Wait, what? I thought stretching was good for you!
There is certainly controversy over the effectiveness of stretching, the type of stretching, and the result of stretching on the human body.
Stretching may be the most profusely studied topic as it relates to human movement efficiency and performance. It has been the subject of debate for decades and researchers continue to, well, research!
Studies have been conducted that will support whatever stance you take on stretching.
For example, from the NASM Corrective Exercise Specialist textbook:
“There is moderate evidence to indicate that regular stretching improves range of motion, strength and performance and decreases risk of injury…”
“There is moderate evidence to indicate that pre-exercise stretching performed in isolation decreases strength and performance and does not affect injury risk…”
Huh? Confused? I was.
During the last half century the most common flexibility technique has been Static Stretching.
Static Stretching is when you take a given muscle to its end range of motion, or point of most tension, and then grimace while you uncomfortably hold that position for a given period of time, typically 30 seconds or longer.
Performed incorrectly or too aggressively, static stretching can lead to injury, particularly to your connective tissue. [tendons and ligaments]
Remember those researchers constantly researching? They discovered that static stretching, when performed by athletes immediately prior to competition, may decrease strength and power and may cause a loss of one repetition maximum strength. This effect appears to last about 10 minutes but may last up to one hour.
And, once again, other researchers have proven that stretching does not impair strength and power production.
More recently even fitness gurus are suggesting there is no need for the warm-up and stretch prior to exercise. I just finished reading a book wherein the author suggests that he doesn’t see the need to do all that extra work. Though I may be taking that comment slightly out of context, what is the problem with doing extra work? Why are you exercising in the first place if its not to do some extra work to acheive the benefits of a healthier you?
Lumping the pre-exercise warm-up with static stretching and saying don’t do it – is a mistake.
Dynamic stretching, which is about joint movement as much if not more so than it is muscle and connective tissue stretching, is the latest greatest technique to be used during the warm-up, during some routines, and during the cool-down. This involves moving muscles and limbs throughout the full range of motion, to the end range of motion, but not statically holding there.
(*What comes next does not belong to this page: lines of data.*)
/-- Does entry a come before entry b in frontier order (R274)? -/
def FEntry.before (a b : FEntry) : Bool :=
  match a.aged, b.aged with
  | some x, some y => decide (x < y) || (x == y && decide (a.pc < b.pc))
  | some _, none => true
  | none, some _ => false
  | none, none =>
    decide (b.eff < a.eff) || (a.eff == b.eff && (decide (a.pc < b.pc) || (a.pc == b.pc && decide (b.prio < a.prio))))

/-- Insert into an ordered list. -/
def insBefore {α : Type} (lt : α → α → Bool) (x : α) : List α → List α
  | [] => [x]
  | y :: t => if lt x y then x :: y :: t else y :: insBefore lt x t

/-- Order a list. -/
def orderBy {α : Type} (lt : α → α → Bool) : List α → List α
  | [] => []
  | x :: t => insBefore lt x (orderBy lt t)

/-- The first thread of an entry. -/
def FEntry.lead (e : FEntry) (g : Group) : Option Thread := e.mask.head?.bind (Tab.find? g.threads)

/-- The class of the header of the clause that a thread stands in (R90). -/
def Thread.clauseClass (t : Thread) : Nat := hdrClass (t.code.headD 0)

/-- The class whose slot a thread's instruction takes (R91, R276). -/
def Thread.slotClass (t : Thread) : Nat :=
  if t.clauseClass < 6 then t.clauseClass
  else match t.instr?.bind Instr.spec with | some sp => sp.cls | none => 5

/-- Where the tile table takes an instruction among those of one clk (R232): a TARM after the consumes, a TDEF last. -/
def tileRank (i : Instr) : Nat :=
  match i with
  | .tarm .. => 1
  | .tdef .. => 2
  | _ => 0

/-- May an instruction be offered while threads of its entry are behind (R168, R275)? -/
def isCross (i : Instr) : Bool :=
  match i with
  | .shfl .. | .shflx .. | .perm .. | .vote .. | .matchL .. | .reduce .. | .reduceF .. | .scan .. | .scanF ..
  | .popm .. | .hdm16 .. | .hdm32 .. => true
  | _ => false

/-- Does BRAU or a uniform instruction read an empty g register (R275)? -/
def unifEmpty (i : Instr) (tm : Team) (g : Group) (t : Thread) : Bool :=
  let x := decOf i
  match i with
  | .brau _ _ _ =>
    let o := x.opds (fun _ => 0) 0
    x.allocated tm.kern o && o.d.emptyAt x.sp.d.rd t g
  | _ =>
    x.sp.cls == 1 && (match x.checkUnif tm.kern g t with
      | .park => let o := x.opds (fun _ => 0) t.ri
                 (o.a.unifs x.sp.a.rd).any g.ge.contains || (o.b.unifs x.sp.b.rd).any g.ge.contains
                   || (o.d.unifs x.sp.d.rd).any g.ge.contains
      | _ => false)

/-- Is an entry offered (R275)? One that issued under a class 6 header waits until its lane slot is released (R277). -/
def State.offered (s : State) (tm : Team) (g : Group) (e : FEntry) : Bool :=
  !(e.readySet g).isEmpty &&
  !((s.core g.core).lag.any fun x => decide (x.1 = tm.ref g.gid) && e.mask.any x.2.contains) &&
  match (e.readySet g).head?.bind (Tab.find? g.threads) with
  | some t =>
    (match t.instr? with
     | some i => !(isCross i && e.hasParked g) && !unifEmpty i tm g t
     | none => true)
  | none => true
You might alternate movements from side to side, front to back or from one limb to the other more like normal human movements.
Dynamic stretching has been shown to provide many benefits including improving neuromuscular function, blood flow, oxygen uptake, muscle compliance, and range of motion.
While research has shown that pre-exercise stretching may not have an effect on prevention of injury, it also does not appear to present any negative consequences relative to injury, unless you push too far and injure yourself during the actual stretch!
There is evidence supporting long-term, regular stretching in order to improve range of motion, strength and performance and reduce injury risk.
Studies have shown that any end range of motion benefits gained from long-term, regular stretching are negated after only 4 weeks of no stretching. Use it or lose it!
Are you still with me?
This is the “crux of the biscuit!”
The psychological benefits of stretching may be just as great, if not more so, than the physical benefits.
Studies have shown that stretching reduces self-reported muscle tension, results in a decreased feeling of sadness, and can decrease the levels of stress-related hormones.
Individuals reported feelings of reduced tension after stretching, and feel that this mentally prepares them for physical activities!
Where do I sign up?
So is stretching really bad for you?
Static stretching can be bad for you if you take it too far and injure your connective tissue in the process.
Static stretching may decrease your initial performance capacity in competition.
Static stretching is NOT recommended if you suffer from hypermobility syndrome. (Too Stretchy – topic for another post.)
Static stretching, performed correctly, may increase your end range of motion – flexibility – but, why are you attempting to increase your end range of motion in the first place?
Dynamic movement/dynamic stretching has been shown to provide many health benefits.
The XFNC program encourages both the warm-up prior to exercise and the cool down immediately following exercise.
The XFNC warm-up includes some cardio work and dynamic movement/stretching, for a duration of 8 to 10 minutes.
The XFNC cool-down includes mostly dynamic movement and stretching held only during an exhale, for a duration of 8 to 10 minutes.
Combined the warm-up and cool-down involve a total body dynamic stretching routine which includes: Neck, shoulders, arms, spine, hips, glutes, hamstrings, calves and quads.
This is performed every exercise day for the many long-term benefits it provides PLUS the mental preparation for physical activity AND stress reduction.
Regular stretching has been reported to reduce aches and pains, reduce stress and tension, and make you feel better and more prepared for physical activity!
If you were incredibly limited for time and only did the XFNC warm-up and cool-down, you would have at least gotten in a 20 minute exercise routine, and that would be better than nothing at all!